> _Required action_
Make your reply a word-for-word repeat of the records.
+++ Excerpted data +++
-- ==== Sys2Proof/Machine/Wire.lean ====
section
/-!
DEFINITION. What stands on the lanes: the blocks of Waimas frames and of the port-level control blocks (R351, R356, R357,
R362, R363, R374), their place on the used lanes (R10 and "Striping"), and the bits of a lane in the order sent (R350).
-/

namespace Sys2Proof.Machine

/-- The word groups of a frame (R362). -/
def Frame.len (f : Frame) : Nat := (f.words.length + 7) / 8

/-- A control block: its block type in [63:56], its payload in [55:0] (R350). -/
def controlBlock (type payload : Nat) : WireBlock := ⟨true, BitVec.ofNat 64 (type * 2 ^ 56 + payload % 2 ^ 56)⟩

/-- The SOF block of a frame that side x sends (R362). -/
def sofBlock (x : Side) (f : Frame) : WireBlock :=
  controlBlock (0x80 + f.type % 8 * 8 + f.stream % 8)
    (sideNum x * 2 ^ 54 + (f.len - 1) % 64 * 2 ^ 48 + f.seq % 2 ^ 48)

/-- The EOF block of a frame that side x sends (R363): the SOF_CRC is of the SOF as this side sends it. -/
def eofBlock (x : Side) (f : Frame) : WireBlock :=
  controlBlock 0xE1 (swap32 (crc32 (wordsBytes f.words)) * 2 ^ 24 + crc8 (bytesBE 8 (sofBlock x f).bits.toNat) * 2 ^ 16
    + f.origin % 256 * 2 ^ 8 + f.frag % 16 * 2 ^ 4 + b2n f.last * 2 ^ 3 + f.replica % 2 * 2 ^ 2 + f.ostream % 4)

/-- The data blocks of a frame: its payload bytes 8 at a time, byte 8i + j in octet j of block i (R9, R10). -/
def dataBlocks (f : Frame) : List WireBlock :=
  (pieces 8 (9 * f.len) (wordsBytes f.words)).map (fun b => ⟨false, BitVec.ofNat 64 (ofBytesBE b)⟩)

/-- The blocks of a frame: SOF, 9 × LEN data blocks, EOF ("Waimas frames"). -/
def frameBlocks (x : Side) (f : Frame) : List WireBlock := sofBlock x f :: dataBlocks f ++ [eofBlock x f]

/-- The IDLE block (R351). -/
def idleBlock : WireBlock := controlBlock 0x1E 0

/-- A CREDIT block: FREED in [55:40] (R374). -/
def creditBlock (freed : Nat) : WireBlock := controlBlock 0x33 (freed % 65536 * 2 ^ 40)

/-- A TIMING block (R351, R415). -/
def timingOnWire (payload : BitVec 56) : WireBlock := controlBlock 0x66 payload.toNat

/-- An ALIGN block (R357). -/
def alignBlock (x : Side) (p l mid : Nat) (lanes bip : BitVec 8) (role wmax : Nat) : WireBlock :=
  controlBlock 0x2D (p % 16 * 2 ^ 52 + l % 8 * 2 ^ 49 + sideNum x * 2 ^ 48 + mid % 256 * 2 ^ 40 + lanes.toNat * 2 ^ 32
    + bip.toNat * 2 ^ 24 + role % 8 * 2 ^ 21 + wmax % 4 * 2 ^ 19)

/-- The blocks of a run that stand on lane i of n used lanes, the first block on lane k: consecutive blocks go to the used
lanes in increasing lane number, slot after slot (chapter "Lanes", Striping). -/
def stripe (n i : Nat) : Nat → List WireBlock → List WireBlock
  | _, [] => []
  | k, b :: r => if k % n = i then b :: stripe n i (k + 1) r else stripe n i (k + 1) r

/-- The 66 bits of a block in the order sent, before the scrambler: the sync header, 01 for data and 10 for control, then the
8 octets from [63:56] on, each least significant bit first (R350). -/
def WireBlock.header (b : WireBlock) : List Bool := [b.ctrl, !b.ctrl]

/-- The 64 bits of a block in the order sent (R350). -/
def WireBlock.payload (b : WireBlock) : List Bool :=
  (List.range 64).map (fun i => b.bits.getLsbD (56 - i / 8 * 8 + i % 8))

/-- The self-synchronous scrambler x^58 + x^39 + 1 over a run of bits: its last 58 output bits are its state, the newest in bit
0 (R350). -/
def scramble : List Bool → BitVec 58 → List Bool × BitVec 58
  | [], st => ([], st)
  | b :: r, st =>
    let o := b ^^ st.getLsbD 38 ^^ st.getLsbD 57
    let q := scramble r (st <<< 1 ||| BitVec.ofNat 58 (b2n o))
    (o :: q.1, q.2)

/-- The far end's descrambler over a run of bits (R350). -/
def descramble : List Bool → BitVec 58 → List Bool × BitVec 58
  | [], st => ([], st)
  | b :: r, st =>
    let q := descramble r (st <<< 1 ||| BitVec.ofNat 58 (b2n b))
    ((b ^^ st.getLsbD 38 ^^ st.getLsbD 57) :: q.1, q.2)

/-- The bits of a run of blocks on a lane, in the order sent: every header as it is, the rest scrambled (R350). -/
def laneStream : List WireBlock → BitVec 58 → List Bool
  | [], _ => []
  | b :: r, st =>
    let q := scramble b.payload st
    b.header ++ q.1 ++ laneStream r q.2

end Sys2Proof.Machine
end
+++
> _Answer for this exercise_
-- ==== Sys2Proof/Machine/Wire.lean ====
section
/-!
DEFINITION. What stands on the lanes: the blocks of Waimas frames and of the port-level control blocks (R351, R356, R357,
R362, R363, R374), their place on the used lanes (R10 and "Striping"), and the bits of a lane in the order sent (R350).
-/

namespace Sys2Proof.Machine

/-- The word groups of a frame (R362). -/
def Frame.len (f : Frame) : Nat := (f.words.length + 7) / 8

/-- A control block: its block type in [63:56], its payload in [55:0] (R350). -/
def controlBlock (type payload : Nat) : WireBlock := ⟨true, BitVec.ofNat 64 (type * 2 ^ 56 + payload % 2 ^ 56)⟩

/-- The SOF block of a frame that side x sends (R362). -/
def sofBlock (x : Side) (f : Frame) : WireBlock :=
  controlBlock (0x80 + f.type % 8 * 8 + f.stream % 8)
    (sideNum x * 2 ^ 54 + (f.len - 1) % 64 * 2 ^ 48 + f.seq % 2 ^ 48)

/-- The EOF block of a frame that side x sends (R363): the SOF_CRC is of the SOF as this side sends it. -/
def eofBlock (x : Side) (f : Frame) : WireBlock :=
  controlBlock 0xE1 (swap32 (crc32 (wordsBytes f.words)) * 2 ^ 24 + crc8 (bytesBE 8 (sofBlock x f).bits.toNat) * 2 ^ 16
    + f.origin % 256 * 2 ^ 8 + f.frag % 16 * 2 ^ 4 + b2n f.last * 2 ^ 3 + f.replica % 2 * 2 ^ 2 + f.ostream % 4)

/-- The data blocks of a frame: its payload bytes 8 at a time, byte 8i + j in octet j of block i (R9, R10). -/
def dataBlocks (f : Frame) : List WireBlock :=
  (pieces 8 (9 * f.len) (wordsBytes f.words)).map (fun b => ⟨false, BitVec.ofNat 64 (ofBytesBE b)⟩)

/-- The blocks of a frame: SOF, 9 × LEN data blocks, EOF ("Waimas frames"). -/
def frameBlocks (x : Side) (f : Frame) : List WireBlock := sofBlock x f :: dataBlocks f ++ [eofBlock x f]

/-- The IDLE block (R351). -/
def idleBlock : WireBlock := controlBlock 0x1E 0

/-- A CREDIT block: FREED in [55:40] (R374). -/
def creditBlock (freed : Nat) : WireBlock := controlBlock 0x33 (freed % 65536 * 2 ^ 40)

/-- A TIMING block (R351, R415). -/
def timingOnWire (payload : BitVec 56) : WireBlock := controlBlock 0x66 payload.toNat

/-- An ALIGN block (R357). -/
def alignBlock (x : Side) (p l mid : Nat) (lanes bip : BitVec 8) (role wmax : Nat) : WireBlock :=
  controlBlock 0x2D (p % 16 * 2 ^ 52 + l % 8 * 2 ^ 49 + sideNum x * 2 ^ 48 + mid % 256 * 2 ^ 40 + lanes.toNat * 2 ^ 32
    + bip.toNat * 2 ^ 24 + role % 8 * 2 ^ 21 + wmax % 4 * 2 ^ 19)

/-- The blocks of a run that stand on lane i of n used lanes, the first block on lane k: consecutive blocks go to the used
lanes in increasing lane number, slot after slot (chapter "Lanes", Striping). -/
def stripe (n i : Nat) : Nat → List WireBlock → List WireBlock
  | _, [] => []
  | k, b :: r => if k % n = i then b :: stripe n i (k + 1) r else stripe n i (k + 1) r

/-- The 66 bits of a block in the order sent, before the scrambler: the sync header, 01 for data and 10 for control, then the
8 octets from [63:56] on, each least significant bit first (R350). -/
def WireBlock.header (b : WireBlock) : List Bool := [b.ctrl, !b.ctrl]

/-- The 64 bits of a block in the order sent (R350). -/
def WireBlock.payload (b : WireBlock) : List Bool :=
  (List.range 64).map (fun i => b.bits.getLsbD (56 - i / 8 * 8 + i % 8))

/-- The self-synchronous scrambler x^58 + x^39 + 1 over a run of bits: its last 58 output bits are its state, the newest in bit
0 (R350). -/
def scramble : List Bool → BitVec 58 → List Bool × BitVec 58
  | [], st => ([], st)
  | b :: r, st =>
    let o := b ^^ st.getLsbD 38 ^^ st.getLsbD 57
    let q := scramble r (st <<< 1 ||| BitVec.ofNat 58 (b2n o))
    (o :: q.1, q.2)

/-- The far end's descrambler over a run of bits (R350). -/
def descramble : List Bool → BitVec 58 → List Bool × BitVec 58
  | [], st => ([], st)
  | b :: r, st =>
    let q := descramble r (st <<< 1 ||| BitVec.ofNat 58 (b2n b))
    ((b ^^ st.getLsbD 38 ^^ st.getLsbD 57) :: q.1, q.2)

/-- The bits of a run of blocks on a lane, in the order sent: every header as it is, the rest scrambled (R350). -/
def laneStream : List WireBlock → BitVec 58 → List Bool
  | [], _ => []
  | b :: r, st =>
    let q := scramble b.payload st
    b.header ++ q.1 ++ laneStream r q.2

end Sys2Proof.Machine
end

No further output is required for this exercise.